_What you are asked to do_. For the records below, output every line from the one holding "v).lmem = s.lmem := rfl" through the final line, unaltered, and no other lines.

Stored items

-- ==== Sys2Proof/Laws/State.lean ====
section
/-! SUPPORT. The small lemmas of State's updates: one per field per update. -/

namespace Sys2Proof.Machine

/-! ### setIrq -/

@[simp] theorem State.setIrq_params (s : State) (q : Irq) : (s.setIrq q).params = s.params := rfl

@[simp] theorem State.setIrq_ceBusy (s : State) (q : Irq) : (s.setIrq q).ceBusy = s.ceBusy := rfl

@[simp] theorem State.setIrq_abortPend (s : State) (q : Irq) : (s.setIrq q).abortPend = s.abortPend := rfl

@[simp] theorem State.setIrq_lutValid (s : State) (q : Irq) : (s.setIrq q).lutValid = s.lutValid := rfl

@[simp] theorem State.setIrq_cp (s : State) (q : Irq) : (s.setIrq q).cp = s.cp := rfl

@[simp] theorem State.setIrq_cfg (s : State) (q : Irq) : (s.setIrq q).cfg = s.cfg := rfl

@[simp] theorem State.setIrq_err (s : State) (q : Irq) : (s.setIrq q).err = s.err := rfl

@[simp] theorem State.setIrq_irqStatus (s : State) (q : Irq) : (s.setIrq q).irqStatus = s.irqStatus ||| q.mask := rfl

@[simp] theorem State.setIrq_irqEnable (s : State) (q : Irq) : (s.setIrq q).irqEnable = s.irqEnable := rfl

@[simp] theorem State.setIrq_seqCfg (s : State) (q : Irq) : (s.setIrq q).seqCfg = s.seqCfg := rfl

@[simp] theorem State.setIrq_seq (s : State) (q : Irq) : (s.setIrq q).seq = s.seq := rfl

@[simp] theorem State.setIrq_lutRam (s : State) (q : Irq) : (s.setIrq q).lutRam = s.lutRam := rfl

@[simp] theorem State.setIrq_lmem (s : State) (q : Irq) : (s.setIrq q).lmem = s.lmem := rfl

@[simp] theorem State.setIrq_lmemEpoch (s : State) (q : Irq) : (s.setIrq q).lmemEpoch = s.lmemEpoch := rfl

@[simp] theorem State.setIrq_freeCount (s : State) (q : Irq) : (s.setIrq q).freeCount = s.freeCount := rfl

@[simp] theorem State.setIrq_race (s : State) (q : Irq) : (s.setIrq q).race = s.race := rfl

@[simp] theorem State.setIrq_stale (s : State) (q : Irq) : (s.setIrq q).stale = s.stale := rfl

@[simp] theorem State.setIrq_schedule (s : State) (q : Irq) : (s.setIrq q).schedule = s.schedule := rfl

@[simp] theorem State.setIrq_record (s : State) (q : Irq) : (s.setIrq q).record = s.record := rfl

/-! ### clearIrq -/

@[simp] theorem State.clearIrq_params (s : State) (v : Byte) : (s.clearIrq v).params = s.params := rfl

@[simp] theorem State.clearIrq_ceBusy (s : State) (v : Byte) : (s.clearIrq v).ceBusy = s.ceBusy := rfl

@[simp] theorem State.clearIrq_abortPend (s : State) (v : Byte) : (s.clearIrq v).abortPend = s.abortPend := rfl

@[simp] theorem State.clearIrq_lutValid (s : State) (v : Byte) : (s.clearIrq v).lutValid = s.lutValid := rfl

@[simp] theorem State.clearIrq_cp (s : State) (v : Byte) : (s.clearIrq v).cp = s.cp := rfl

@[simp] theorem State.clearIrq_cfg (s : State) (v : Byte) : (s.clearIrq v).cfg = s.cfg := rfl

@[simp] theorem State.clearIrq_err (s : State) (v : Byte) : (s.clearIrq v).err = s.err := rfl

@[simp] theorem State.clearIrq_irqStatus (s : State) (v : Byte) :
    (s.clearIrq v).irqStatus = s.irqStatus &&& ~~~v := rfl

@[simp] theorem State.clearIrq_irqEnable (s : State) (v : Byte) : (s.clearIrq v).irqEnable = s.irqEnable := rfl

@[simp] theorem State.clearIrq_seqCfg (s : State) (v : Byte) : (s.clearIrq v).seqCfg = s.seqCfg := rfl

@[simp] theorem State.clearIrq_seq (s : State) (v : Byte) : (s.clearIrq v).seq = s.seq := rfl

@[simp] theorem State.clearIrq_lutRam (s : State) (v : Byte) : (s.clearIrq v).lutRam = s.lutRam := rfl

@[simp] theorem State.clearIrq_lmem (s : State) (v : Byte) : (s.clearIrq v).lmem = s.lmem := rfl

@[simp] theorem State.clearIrq_lmemEpoch (s : State) (v : Byte) : (s.clearIrq v).lmemEpoch = s.lmemEpoch := rfl

@[simp] theorem State.clearIrq_freeCount (s : State) (v : Byte) : (s.clearIrq v).freeCount = s.freeCount := rfl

_Response to this task_.
@[simp] theorem State.clearIrq_lmem (s : State) (v : Byte) : (s.clearIrq v).lmem = s.lmem := rfl

@[simp] theorem State.clearIrq_lmemEpoch (s : State) (v : Byte) : (s.clearIrq v).lmemEpoch = s.lmemEpoch := rfl

@[simp] theorem State.clearIrq_freeCount (s : State) (v : Byte) : (s.clearIrq v).freeCount = s.freeCount := rfl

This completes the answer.